Research Program

The aim of our TCNP technology project is to develop improved methods to perform synthetic lethality analysis on microarrays (SLAM) to identify genetic interactions among proteins in yeast and thus to define networks and pathways of interacting proteins. The special focus of the new technology is on developing methods for essential gene mutants (such as Ts and hypomorphic alleles, which can be systematically generated) or special mutants such as mutations at sites of modification. This complements other work we are doing in which loss of function or null alleles in nonessential genes are examined for genetic interactions. We are also planning to perform, in collaboration with the driving biological projects, systematic high copy screens in Ts mutants in the essential genes involved in lysine modification. 

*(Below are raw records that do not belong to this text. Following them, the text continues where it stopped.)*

-- ==== Sys2Proof/Machine/Entries.lean ====
section
/-! DEFINITION. The decides of the fourteen entry kinds and of the other batch units: one command each. -/

namespace Sys2Proof.Machine

/-! ## Kinds that act on the Session Table (R40) -/

/-- CLAIM's decide: the checks on the card, then the claim request (R41, R42). -/
def State.decideClaim (s : State) : State :=
  match s.deciding (.entry .claim) with
  | none => s
  | some (u, b, setup) =>
    let w := Work.start setup u.gathered
    match claimJudge (s.ctx setup u) w with
    | .error c => s.conclude u b w (plain c) .none
    | .ok p =>
      let r := s.claimRequest b.stream p
      let loans := (w.patron p).loans
      if r.2 then
        r.1.conclude u b w ⟨.done, p, (w.patron p).balance⟩ (if loans.isEmpty then .none else .claim p loans)
      else r.1.conclude u b w (plain .inUse) .none

/-- CLAIM (R41). -/
def execClaim (s : State) : Host.Outcome State Fault Refusal := .next s.decideClaim

/-- RELEASE's decide: the release request (R45). -/
def State.decideRelease (s : State) : State :=
  match s.deciding (.entry .release) with
  | none => s
  | some (u, b, setup) =>
    (s.makeVacant b.stream).conclude u b (Work.start setup u.gathered)
      ⟨.done, ((s.stream b.stream).session.patron).getD 0, 0⟩ .none

/-- RELEASE (R45). -/
def execRelease (s : State) : Host.Outcome State Fault Refusal := .next s.decideRelease

/-- The reopen of stream `n` asked by stream `m`: the outcome (R50). -/
def State.reopenOutcome (s : State) (m : StreamId) (n : Nat) : Outcome :=
  if h : n < 32 then
    if n = m.val then plain .badStream
    else if (s.stream ⟨n, h⟩).session = .barred then ⟨.done, n, (s.stream ⟨n, h⟩).checkFails⟩
    else plain .notBarred
  else plain .badStream

/-- STREAM_REOPEN's decide: the reopen request (R50). -/
def State.decideReopen (s : State) : State :=
  match s.deciding (.entry .streamReopen) with
  | none => s
  | some (u, b, setup) =>
    let n := (s.unitEntry u).target
    let o := s.reopenOutcome b.stream n
    let s1 := if h : n < 32 then (if o.code = .done then s.reopen ⟨n, h⟩ else s) else s
    s1.conclude u b (Work.start setup u.gathered) o .none

/-- STREAM_REOPEN (R50). -/
def execStreamReopen (s : State) : Host.Outcome State Fault Refusal := .next s.decideReopen

/-! ## Kinds that act on the store -/

/-- LEND (R107). -/
def execLend (s : State) : Host.Outcome State Fault Refusal := .next (s.decideEntry .lend decideLend)

/-- RETURN (R111). -/
def execReturnItem (s : State) : Host.Outcome State Fault Refusal := .next (s.decideEntry .returnItem decideReturn)

/-- RENEW (R113). -/
def execRenew (s : State) : Host.Outcome State Fault Refusal := .next (s.decideEntry .renew decideRenew)

/-- HOLD_PLACE (R133). -/
def execHoldPlace (s : State) : Host.Outcome State Fault Refusal := .next (s.decideEntry .holdPlace decideHoldPlace)

/-- HOLD_CANCEL (R136). -/
def execHoldCancel (s : State) : Host.Outcome State Fault Refusal :=
  .next (s.decideEntry .holdCancel decideHoldCancel)

/-- HOLD_PAUSE (R138). -/
def execHoldPause (s : State) : Host.Outcome State Fault Refusal := .next (s.decideEntry .holdPause decideHoldPause)

/-- PAY (R148). -/
def execPay (s : State) : Host.Outcome State Fault Refusal := .next (s.decideEntry .pay decidePay)

/-- WAIVE (R149). -/
def execWaive (s : State) : Host.Outcome State Fault Refusal := .next (s.decideEntry .waive decideWaive)

/-- ARRIVE (R140). -/
def execArrive (s : State) : Host.Outcome State Fault Refusal := .next (s.decideEntry .arrive decideArrive)

/-- PATRON_BAR (R154). -/
def execPatronBar (s : State) : Host.Outcome State Fault Refusal := .next (s.decideEntry .patronBar decideBar)

/-! ## RENEW_SET and its units (R116 to R118) -/

/-- A renewal sub-unit's decide, with the progress before it. -/
def State.concludeRenewal (s : State) (u : WorkUnit) (b : CurrentBatch) (setup : Setup) (r : RenewProgress) : State :=
  let d := renewStep (s.ctx setup u) (Work.start setup u.gathered) r
  s.conclude u b d.1 d.2.2 (.renew d.2.1)

/-- The first unit of a RENEW_SET: refused, or the closing unit at once on an empty selection, or the first renewal sub-unit, each of the kind
it goes on as (R86, R91, R116; log 24 for the refusing unit's). -/
def State.decideRenewSet (s : State) : State :=
  match s.deciding (.entry .renewSet) with
  | none => s
  | some (u, b, setup) =>
    let k := s.ctx setup u
    let w := Work.start setup u.gathered
    match renewSetChecks k with
    | some o => s.conclude u b w o .none
    | none =>
      if (selection k w).isEmpty then
        s.conclude { u with kind := .closing, code := codeClosing } b w (plain .done) .none
      else
        s.concludeRenewal { u with kind := .renewalSub, code := codeRenewalSub } b setup ⟨selection k w, 0, 0, none⟩

/-- RENEW_SET (R116). -/
def execRenewSet (s : State) : Host.Outcome State Fault Refusal := .next s.decideRenewSet

def State.decideRenewalSub (s : State) : State :=
  match s.deciding .renewalSub with
  | none => s
  | some (u, b, setup) =>
    match b.sub with
    | .renew r => s.concludeRenewal u b setup r
    | _ => s

/-- RENEWAL_SUB_UNIT (R117). -/
def execRenewalSubUnit (s : State) : Host.Outcome State Fault Refusal := .next s.decideRenewalSub

def State.decideClosing (s : State) : State :=
  match s.deciding .closing with
  | none => s
  | some (u, b, setup) =>
    match b.sub with
    | .renew r => s.conclude u b (Work.start setup []) r.outcome .none
    | _ => s

/-- CLOSING_UNIT (R118). -/
def execClosingUnit (s : State) : Host.Outcome State Fault Refusal := .next s.decideClosing

/-! ## The freshen sub-units of a CLAIM (R146) -/

def State.decideFreshenSub (s : State) : State :=
  match s.deciding .freshenSub with
  | none => s
  | some (u, b, setup) =>
    match b.sub with
    | .claim p (i :: rest) =>
      let w := (Work.start setup u.gathered).freshen u.day i
      s.conclude u b w ⟨.done, p, (w.patron p).balance⟩ (if rest.isEmpty then .none else .claim p rest)
    | _ => s

/-- FRESHEN_SUB_UNIT (R146). -/
def execFreshenSubUnit (s : State) : Host.Outcome State Fault Refusal := .next s.decideFreshenSub

/-! ## Units of scheduling and faults (R87, R94 to R96) -/

def State.decideSkip (s : State) : State :=
  match s.deciding .skip with
  | none => s
  | some (u, b, setup) => s.conclude u b (Work.start setup []) (plain .skipped) .none

/-- SKIP_UNIT (R87). -/
def execSkipUnit (s : State) : Host.Outcome State Fault Refusal := .next s.decideSkip

def State.decideEnd (s : State) : State :=
  match s.deciding .endBatch with
  | none => s
  | some (u, b, setup) =>
    s.startNote u (Work.start setup []) (some ⟨b.stream, some (s.endHeader b), 0, s.endRecords b⟩)

/-- END_UNIT (R94, R95). -/
def execEndUnit (s : State) : Host.Outcome State Fault Refusal := .next s.decideEnd

def State.decideFault (s : State) : State :=
  match s.deciding .fault with
  | none => s
  | some (u, b, setup) =>
    match u.failed with
    | some t => s.conclude u b (Work.start setup []) ⟨.storeFault, t.index, t.code⟩ .none
    | none => s

/-- FAULT_UNIT (R96). -/
def execFaultUnit (s : State) : Host.Outcome State Fault Refusal := .next s.decideFault

end Sys2Proof.Machine
end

A major effort revolves around systematically mutating all sites at which the four core histones are modified and assessing the phenotypic consequences. Once a complete collection is in hand, we hope to use SLAM technology to build a genetic interaction map for the nucleosome. Joel Bader plays a major role in the resultant network analysis in this project as director of our computational core. His group is also taking responsibility for a histone mutation database, the first of its kind, which will integrate systematic information on mutant phenotypes, sites of modification and other important data on histones.  We are also taking step to advance SLAM and related technologies, currently only applicable in yeast, into human systems.

Finally, the lab is collaborating extensively with driving biological projects led by Shelley Berger on histone modifications of various types, and with Cecile Pickart’s group on elucidating networks and pathways of ubiquitylation and SUMOylation. We are also collaborating with Phil Cole on networks and pathways of protein acetylation and Cynthia Wolberger on dissection of deacetylation pathways.